Is there a notion in mathematics saying that, in a sense, all finite dimensions are actually infinite dimensional?

Question

So then every ordered pair or triplet and so on would be actually represented by an infinite sequence of numbers, and what we think of as 3 dimensions would mean that the point has an infinite number of zeros in its sequence starting with the 4th term. Only the first 3 terms of the sequence are not necessarily 0. For instance the point $(1,2,3)$ could be written instead as $(1,2,3,0,0,0...)$

In other words, in n dimensions, the first n terms would correspond to the standard notion of a coordinate in $\mathbb R^n$, and the rest are zero. Does anyone use this, or something similar, in mainstream mathematics? I feel as though I've heard of it somewhere.

Answer 1

No, just because a finite dimensional space can be embedded in an infinite dimensional space does not make it "actually infinite dimensional". Dimension is well defined, and preserved under embedding.

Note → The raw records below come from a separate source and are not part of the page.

/-- MMA and MMAS at issue (R325). -/
def Coll.mma (c : Coll) (s : State) (f : Fmt) (eng : BitVec 2) (bank : BitVec 3) (sa sb sc : SReg) (sparse : Bool) :
    Except Stop State := do
  c.whole
  let w := fun (r : SReg) (i : Nat) => (c.g.sreg (r.toNat + i)).val
  let m ← parseMma f (16 * bank.toNat) (w sc 0) (w sc 1) (w sa 0) (w sa 1) (w sb 0) (w sb 1) sparse
  let fut := c.g.spair (sc.toNat + 2)
  futAligned fut
  tilesFit (s.groupAlloc c.g).2.2 m.1.tiles
  s.bankCheck c.k eng.toNat c.g.num (rowsBanks m.1.row0 m.1.rows) false
  let s1 ← s.initFuture c.g.ctx fut
  s1.enqueue c.k eng.toNat (s.groupCmd c.g (.mma m.1) fut m.2)

/-- MMA (R325). -/
def execMma (h : Hdr) (fmt : Fmt) (eng : BitVec 2) (bank : BitVec 3) (sa sb sc : SReg) (s : State) : Out :=
  runColl (.mma h fmt eng bank sa sb sc) s fun c s => c.mma s fmt eng bank sa sb sc false

/-- MMAS (R325, R326). -/
def execMmas (h : Hdr) (fmt : Fmt) (eng : BitVec 2) (bank : BitVec 3) (sa sb sc : SReg) (s : State) : Out :=
  runColl (.mmas h fmt eng bank sa sb sc) s fun c s => c.mma s fmt eng bank sa sb sc true

/-- The dense k of compressed element `c` of row `i` of A (R326). -/
def State.denseK (s : State) (base : Nat) (m : MmaOp) (i c : Nat) : Nat :=
  match m.pat with
  | 0 => c
  | 1 =>
    let g := c / 2
    let nib := s.elem base m.da .e2m1 2 i g
    4 * g + (if c % 2 = 0 then nib % 4 else nib / 4)
  | _ => 2 * c + ((s.scratch.get 0 (base + m.da.addr 2 i (c / 8))).toNat / 2 ^ (c % 8) % 2)

/-- The value of an operand's element, with its block scale (R144, R158). -/
def State.operand (s : State) (base : Nat) (d : OpDesc) (f : Fmt) (sc : Bool) (i k kd : Nat) : Exact :=
  let x := f.dec (s.elem base d f 0 i k)
  if sc then scaleBy (s.scratch.get 0 (base + d.addr 1 i (kd / 32))).toNat x else x

/-- The products of cell (i, j) in ascending k (R158, R326). -/
def State.products (s : State) (base : Nat) (m : MmaOp) (i j : Nat) : List (Exact × Exact) :=
  (List.range (if m.pat = 0 then m.k else m.k / 2)).map fun c =>
    let k := s.denseK base m i c
    (s.operand base m.da m.afmt m.sca i c k, s.operand base m.db m.bfmt m.scb j k k)

/-- An MMA runs (R158, R325). -/
def State.runMma (s : State) (k eng : Nat) (m : MCmd) (op : MmaOp) : State :=
  let one := fun (cells : SMap (BitVec 96)) (p : Nat × Nat) =>
    let key := cellKey k eng (op.row0 + p.1) p.2
    let old := if op.clr then 0 else s.cells.get 0 key
    let ps := s.products m.base op p.1 p.2
    cells.set 0 key (cellSteps (intClass op.afmt) (kstepOf op.afmt) (ps.length + 1) old ps)
  { s with cells := (rect op.rows op.cols).foldl one s.cells }

/-! ## Pending writes (R115) -/

/-- The destination granules of a drain to the scratchpad. -/
def DrainOp.granules (o : DrainOp) (base size : Nat) : List Nat :=
  if o.global then [] else o.desc.granules base 0 o.rows (o.cols * size)

/-- The granules that a descent of `n` rows writes in its output area (R185). -/
def descentGranules (base out n : Nat) : List Nat :=
  granulesOf (base + out) (2 * n) ++ granulesOf (base + out + 512) (4 * n) ++ granulesOf (base + out + 1536) (16 + 16 * n)

/-! ## The value of cells in registers (R321) -/

/-- The registers of one rank's ACC.RD. -/
def rdRegs (f32 i96 : Bool) (c : BitVec 96) : List Reg :=
  if f32 then [{ val := BitVec.ofNat 32 (convert .f32 .rn false false (cellValue i96 c)).1, tag := .f32 }]
  else regsOf c.toNat (List.replicate 4 .raw)

/-- A pending result produced by its command. -/
def Thread.produce (t : Thread) (src reg : Nat) (l : List Reg) : Thread :=
  { t with pend := t.pend.map fun p =>
      (if p.src = src ∧ !p.known ∧ reg ≤ p.reg ∧ p.reg < reg + l.length then
        { p with val := (l[p.reg - reg]?).getD {}, known := true }
      else p) }

/-- ACC.ZERO, ACC.LD or ACC.RD runs (R320, R321). -/
def State.runCells (s : State) (k eng : Nat) (m : MCmd) : State :=
  match m.op with
  | .zero mask =>
    { s with cells := s.cells.filter fun p =>
        !(decide (p.1 / (128 * 64) = k * 3 + eng) && mask.getLsbD (p.1 / 64 % 128 / 16)) }
  | .ld l => { s with cells := l.foldl (fun (m : SMap (BitVec 96)) p => m.set 0 (cellKey k eng p.1 p.2.1) p.2.2) s.cells }
  | .rd f32 i96 l =>
    l.foldl (fun s p => s.updThread p.tid fun t =>
      t.produce m.seq p.reg (rdRegs f32 i96 (s.cells.get 0 (cellKey k eng p.row p.col)))) s
  | .mma op => s.runMma k eng m op
  | .drain _ => s

end Sys2Proof.Machine
end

If you are wondering if any people use standard embeddings of $\Bbb R^n$ into each other (like the conventional $\Bbb N\subset \Bbb Z\subset \Bbb Q\subset\Bbb R\subset\Bbb C$) or into a common infinite dimensional space, the answer is no. For linear algebra purposes making such identifications would only be confusing.

However, there are rather standard injective linear maps from $\Bbb R^n$ into the vector space $\Bbb R[X]$ of polynomials, where coordinates give polynomial coefficients in increasing order. The image of $\Bbb R^n$ is the subspace* $\Bbb R[X]_{<n}$ of polynomials of degree strictly less than$~n$. Now the images of the various $\Bbb R^n$ form a "standard flag", a chain of successively included subspaces of $\Bbb R[X]$, and their union is all of$~\Bbb R[X]$.

Note that $\Bbb R[X]$ is a much smaller space than the space denoted by $\Bbb R^\infty$ or $\Bbb R^\Bbb N$ of unrestricted infinite sequences of real numbers, which has uncountable dimension; the latter space could serve to embed everything in, but it would be quite wasteful.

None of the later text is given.